§ **Data section**:
-- ==== Sys2Proof/Machine/Mailbox.lean ====
section
/-! DEFINITION. The firmware's execution of command records: the sixteen opcodes, the queue in SEQ order, and the CAN
gateway (R345 to R354, R360 to R365, R391 to R395, R497). -/

namespace Sys2Proof.Machine

/-! ### GET and SET (R363) -/

/-- One item of a GET's response. -/
def State.getItem (s : State) (i : Item) : Result × List Byte :=
  let r := s.readItem i.id i.inst
  (r.1, leBytes 2 i.id ++ [BitVec.ofNat 8 i.inst, r.1.code] ++ leBytes 8 r.2.toNat)

/-- First item that failed, with its code (R363). -/
def firstFail : Nat → List Result → Result × Nat
  | _, [] => (.ok, 0)
  | n, r :: rs => if r = .ok then firstFail (n + 1) rs else (r, n)

def State.doGet (s : State) (r : List Byte) : Done :=
  let xs := (itemsOf r 4).map s.getItem
  let f := firstFail 0 (xs.map (·.1))
  { Done.of s f.1 with detail := f.2, data := xs.flatMap (·.2) }

/-- What a SET has done so far: its results and tags. -/
structure Setting where
  state : State
  results : List Result
  tags : List Byte
  deriving DecidableEq, Repr

/-- One item of a SET. -/
def Setting.item (q : Setting) (src : Source) (n : Nat) (i : Item) : Setting :=
  let w := q.state.writeApart src n i.id i.inst i.value
  ⟨w.state, q.results ++ [w.result], q.tags ++ w.tags⟩

/-- Items of a SET in order. -/
def State.setItems (src : Source) : Nat → List Item → Setting → Setting
  | _, [], q => q
  | n, i :: is, q => State.setItems src (n + 1) is (q.item src n i)

def State.doSet (s : State) (src : Source) (r : List Byte) : Done :=
  let q := State.setItems src 0 (itemsOf r 12) ⟨s, [], []⟩
  let f := firstFail 0 q.results
  { Done.of q.state f.1 with detail := f.2, data := q.results.map Result.code, tags := q.tags }

/-! ### Commands on one channel -/

/-- Presence and owner come before the command's own rule (R363). -/
def State.onOwned (s : State) (src : Source) (c : Ch) (run : Done) : Done :=
  if !s.hasCh c then .of s .unitAbsent else if !s.owns src c then .of s .notOwner else run

def State.doMoveTo (s : State) (src : Source) (r : List Byte) : Done :=
  s.onOwned src (recCh r)
    (if 8 ≤ (moveToFlags r).toNat then .of s .outOfRange
     else s.cmdMove (recCh r) (moveToOf r) ((moveToFlags r).getLsbD 0))

def State.doMoveVel (s : State) (src : Source) (r : List Byte) : Done :=
  s.onOwned src (recCh r)
    (if 2 ≤ (moveVelFlags r).toNat then .of s .outOfRange
     else s.cmdMove (recCh r) (moveVelOf r) ((moveVelFlags r).getLsbD 0))

def State.doStop (s : State) (src : Source) (r : List Byte) : Done :=
  s.onOwned src (recCh r) (if byteAt r 8 != 0 then .of s .outOfRange else s.cmdStop (recCh r))

def State.doEnable (s : State) (src : Source) (r : List Byte) : Done := s.onOwned src (recCh r) (s.cmdEnable (recCh r))

def State.doDisable (s : State) (src : Source) (r : List Byte) : Done := s.onOwned src (recCh r) (s.cmdDisable (recCh r))

def State.doClear (s : State) (src : Source) (r : List Byte) : Done := s.onOwned src (recCh r) (s.cmdClear (recCh r))

/-! ### Commands on a set of channels -/

/-- First channel of a list that fails, as a refusal with DETAIL (R354). -/
def State.refuseFirst (s : State) (cs : List Ch) (p : Ch → Bool) (code : Result) (run : Done) : Done :=
  match cs.find? p with
  | some c => { Done.of s code with detail := c.val }
  | none => run

/-- MASK, presence and owners, in that order (R74, R361). -/
def State.onMask (s : State) (src : Source) (r : List Byte) (run : Done) : Done :=
  let cs := maskChs (recMask r)
  if !maskOk r then .of s .outOfRange
  else s.refuseFirst cs (fun c => !s.hasCh c) .unitAbsent (s.refuseFirst cs (fun c => !s.owns src c) .notOwner run)

def State.doGroupStart (s : State) (src : Source) (r : List Byte) : Done := s.onMask src r (s.cmdGroupStart (recMask r))

def State.doRollCall (s : State) (src : Source) (r : List Byte) : Done := s.onMask src r (s.cmdRollCall (recMask r))

/-- Axes of INTERP_MOVE whose instance or target lies outside its range (R54, R497). -/
def badAxis (r : List Byte) : Option Nat :=
  (List.range (axisCount r)).find? fun i =>
    let t := sint 64 (field r (16 + 12 * i) 8)
    24 ≤ axisInst r i || t < -(2 ^ 39) || 2 ^ 39 ≤ t

/-- INTERP_MOVE (R54, R61, R77, R78): absent on variants without groups. -/
def State.doInterp (s : State) (src : Source) (r : List Byte) : Done :=
  let real := ((List.range (axisCount r)).filter fun i => axisInst r i < 24).map fun i => chIx (axisInst r i)
  if s.groupCount == 0 then .of s .unitAbsent
  else
    s.refuseFirst real (fun c => !s.hasCh c) .unitAbsent (s.refuseFirst real (fun c => !s.owns src c) .notOwner
      (match badAxis r with
       | some i => { Done.of s .outOfRange with detail := axisInst r i }
       | none =>
         if 4 ≤ (byteAt r 8).toNat || axisCount r == 0 || 8 < axisCount r then .of s .outOfRange
         else s.cmdInterp ⟨(byteAt r 8).toNat % 4, Nat.mod_lt _ (by decide)⟩ (axesOf r)))

/-! ### Converters, filters, CAN -/

def State.doCalibrate (s : State) (r : List Byte) : Done :=
  let m := (byteAt r 8).toNat
  let e := (byteAt r 9).toNat
  let step := (byteAt r 10).toNat
  match s.judgeCalibrate m e step with
  | .queued => .of (s.startCalibrate (modIx m) e step) .queued
  | code => .of s code

def State.doSnapshot (s : State) (r : List Byte) : Done :=
  let first := (byteAt r 8).toNat
  let count := (byteAt r 9).toNat
  if count == 0 || 7 < count || 256 < first + count then .of s .outOfRange
  else
    let q := s.snapshot first count
    { Done.of q.1 .ok with data := q.2 }

def State.doSwap (s : State) (r : List Byte) : Done :=
  let mask := BitVec.ofNat 32 (field r 8 4)
  match s.judgeSwap mask with
  | (.queued, _) => .of (s.startSwap mask) .queued
  | (code, d) => { Done.of s code with detail := d }

def State.doCanTx (s : State) (r : List Byte) : Done :=
  if !s.hasCan (recCan r) then .of s .unitAbsent
  else if !txFieldsOk r then .of s .outOfRange
  else
    let q := s.canTx (recCan r) (txFrameOf r) (txTimed r) (txTime r)
    { Done.of q.1 q.2.1 with data := if q.2.1 = .ok then leBytes 2 q.2.2 ++ [0, 0] else [] }

def State.doCancel (s : State) (r : List Byte) : Done :=
  if !s.hasCan (recCan r) then .of s .unitAbsent
  else if s.canB (recCan r) Pid.CAN_GW_ENABLE && field r 8 2 % 32 == 31 then .of s .outOfRange
  else
    let q := s.canCancel (recCan r) (field r 8 2)
    { Done.of q.1 .ok with data := [BitVec.ofNat 8 q.2, 0, 0, 0] }

/-! ### One record -/

/-- The command of a record, after the checks of its form (R363). -/
def State.runRecord (s : State) (src : Source) (r : List Byte) : Done :=
  match judgeForm src r with
  | .ok =>
    match recOp r with
    | 0x01 => s.doGet r
    | 0x02 => s.doSet src r
    | 0x10 => s.doMoveTo src r
    | 0x11 => s.doMoveVel src r
    | 0x12 => s.doStop src r
    | 0x13 => s.doEnable src r
    | 0x14 => s.doDisable src r
    | 0x15 => s.doGroupStart src r
    | 0x16 => s.doInterp src r
    | 0x17 => s.doRollCall src r
    | 0x20 => s.doCalibrate r
    | 0x21 => s.doSnapshot r
    | 0x22 => s.doSwap r
    | 0x30 => s.doCanTx r
    | 0x31 => s.doCancel r
    | _ => s.doClear src r
  | code => .of s code

/-- The command as it waits for its answer. -/
def Done.waiting (d : Done) (q : Queued) : Waiting :=
  { seq := q.seq, via := q.via, record := q.record, tags := d.tags, result := d.result, detail := d.detail, data := d.data,
    clears := d.clears, starts := d.starts }

/-- A command taken out of the queue is executed: the arm of an OTP operation holds for it alone (R445); it answers at
once, or when its tags have been echoed, and before any event that it causes (R350). A record that a RAM error has struck executes
nothing (R439). -/
def State.execute (s : State) (q : Queued) : State :=
  let t : State := { s with sec := { s.sec with otpNow := s.sec.otpArmed, otpArmed := false }, mbx := { s.mbx with holding := true } }
  let d := if q.sound then t.runRecord (sourceOf q.via) q.record else { Done.of t .outOfRange with detail := 2 ^ 32 - 1 }
  let u : State := { d.state with sec := { d.state.sec with otpNow := false },
                                  mbx := { d.state.mbx with waiting := some (d.waiting q), holding := false } }
  u.tryComplete

/-! ### The queue (R347 to R351) -/

/-- Buffer 31 of a controller is free (R392). -/
def State.gwFree (s : State) (c : CanIx) : Bool := (s.can c).tx[(31 : Fin 32)].isNone

/-- The firmware may start the command: none is in execution, and its answer has a place. -/
def State.mayStart (s : State) (q : Queued) : Bool :=
  s.fwOn && s.mbx.waiting.isNone && s.mbx.responses.length < 32 && q.via.all fun c => s.gwFree c

/-- The head of the queue is executed if `p` holds of it and it may start. -/
def State.executeHead (s : State) (p : Queued → Bool) : State :=
  match s.mbx.queue with
  | q :: rest =>
    if s.mayStart q && p q then ({ s with mbx := { s.mbx with queue := rest } } : State).execute q else s
  | [] => s

/-- The record is sound and its command defined for its source. -/
def Queued.defined (q : Queued) : Bool := q.sound && opDefined (sourceOf q.via) (recOp q.record)

/-- Commands in front whose opcode is not defined are answered BAD_OPCODE, those that fail the host CRC OUT_OF_RANGE (R363, R439). -/
def State.flushBad : Nat → State → State
  | 0, s => s
  | n + 1, s => State.flushBad n (s.executeHead fun q => !q.defined)

/-- The firmware comes to the command of one opcode. -/
def State.mailbox (s : State) (op : Nat) : State :=
  (State.flushBad s.mbx.queue.length s).executeHead fun q => q.defined && recOp q.record == op

def execGet (s : State) : Host.Outcome State Fault Refusal := .next (s.mailbox 0x01)
def execSet (s : State) : Host.Outcome State Fault Refusal := .next (s.mailbox 0x02)
def execMoveTo (s : State) : Host.Outcome State Fault Refusal := .next (s.mailbox 0x10)
def execMoveVel (s : State) : Host.Outcome State Fault Refusal := .next (s.mailbox 0x11)
def execStop (s : State) : Host.Outcome State Fault Refusal := .next (s.mailbox 0x12)
def execEnable (s : State) : Host.Outcome State Fault Refusal := .next (s.mailbox 0x13)
def execDisable (s : State) : Host.Outcome State Fault Refusal := .next (s.mailbox 0x14)
def execGroupStart (s : State) : Host.Outcome State Fault Refusal := .next (s.mailbox 0x15)
def execInterpMove (s : State) : Host.Outcome State Fault Refusal := .next (s.mailbox 0x16)
def execRollCall (s : State) : Host.Outcome State Fault Refusal := .next (s.mailbox 0x17)
def execCalibrate (s : State) : Host.Outcome State Fault Refusal := .next (s.mailbox 0x20)
def execGbSnapshot (s : State) : Host.Outcome State Fault Refusal := .next (s.mailbox 0x21)
def execFltSwap (s : State) : Host.Outcome State Fault Refusal := .next (s.mailbox 0x22)
def execCanTx (s : State) : Host.Outcome State Fault Refusal := .next (s.mailbox 0x30)
def execCanCancel (s : State) : Host.Outcome State Fault Refusal := .next (s.mailbox 0x31)
def execClearFault (s : State) : Host.Outcome State Fault Refusal := .next (s.mailbox 0x40)

/-! ### The gateway (R391 to R395) -/

/-- A command of the controller is accepted and not yet answered. -/
def State.gwBusy (s : State) (c : CanIx) : Bool :=
  (s.mbx.queue.any fun q => q.via == some c) || s.mbx.waiting.any fun w => w.via == some c

/-- Acceptance of a gateway record: the next SEQ, then execution in its turn (R348, R349, R392). -/
def State.gwAccept (s : State) (c : CanIx) (r : List Byte) : State :=
  let seq := (s.mbx.acceptSeq + 1) % 2 ^ 32
  let q : Queued := ⟨seq, some c, r, true⟩
  let t : State := { s with mbx := { s.mbx with acceptSeq := seq } }
  if s.mbx.queue.isEmpty && t.mayStart q then t.execute q
  else { t with mbx := { t.mbx with queue := t.mbx.queue ++ [q] } }

/-- The record repeats the last one accepted on the controller: its recorded answer (R394). -/
def Can.repeated (k : Can) (r : List Byte) : Option (List Byte) :=
  match k.gwLast with
  | some (r0, a) => if r.take (recLen r) = r0 then some a else none
  | none => none

/-- The firmware takes the oldest gateway frame of a controller. ECLIPSE_RETRY answers with SEQ 0: the spec names no number of a
record that is not accepted (DESIGN CHOICE, assumption 99). -/
def State.gatewayTake (s : State) (c : CanIx) : State :=
  match (s.can c).gwQueue with
  | [] => s
  | (r, eclipsed) :: rest =>
    let t := s.onCan c fun k => { k with gwQueue := rest }
    if eclipsed then t.gwSend c (respRecord r 0 .eclipseRetry 0 [])
    else
      match (s.can c).repeated r with
      | some a => t.gwSend c a
      | none => t.gwAccept c r

def execGatewayCommand (c : CanIx) (s : State) : Host.Outcome State Fault Refusal :=
  .next (if s.fwOn && s.gwFree c && !s.gwBusy c then s.gatewayTake c else s)

end Sys2Proof.Machine
end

§ **Problem requirements**: Your answer must consist solely of the lines above between the line holding "(R363, R439). -/" and the line holding "def execGroupStart (s", inclusive, copied exactly.

§ **Finished task**:
/-- Commands in front whose opcode is not defined are answered BAD_OPCODE, those that fail the host CRC OUT_OF_RANGE (R363, R439). -/
def State.flushBad : Nat → State → State
  | 0, s => s
  | n + 1, s => State.flushBad n (s.executeHead fun q => !q.defined)

/-- The firmware comes to the command of one opcode. -/
def State.mailbox (s : State) (op : Nat) : State :=
  (State.flushBad s.mbx.queue.length s).executeHead fun q => q.defined && recOp q.record == op

def execGet (s : State) : Host.Outcome State Fault Refusal := .next (s.mailbox 0x01)
def execSet (s : State) : Host.Outcome State Fault Refusal := .next (s.mailbox 0x02)
def execMoveTo (s : State) : Host.Outcome State Fault Refusal := .next (s.mailbox 0x10)
def execMoveVel (s : State) : Host.Outcome State Fault Refusal := .next (s.mailbox 0x11)
def execStop (s : State) : Host.Outcome State Fault Refusal := .next (s.mailbox 0x12)
def execEnable (s : State) : Host.Outcome State Fault Refusal := .next (s.mailbox 0x13)
def execDisable (s : State) : Host.Outcome State Fault Refusal := .next (s.mailbox 0x14)
def execGroupStart (s : State) : Host.Outcome State Fault Refusal := .next (s.mailbox 0x15)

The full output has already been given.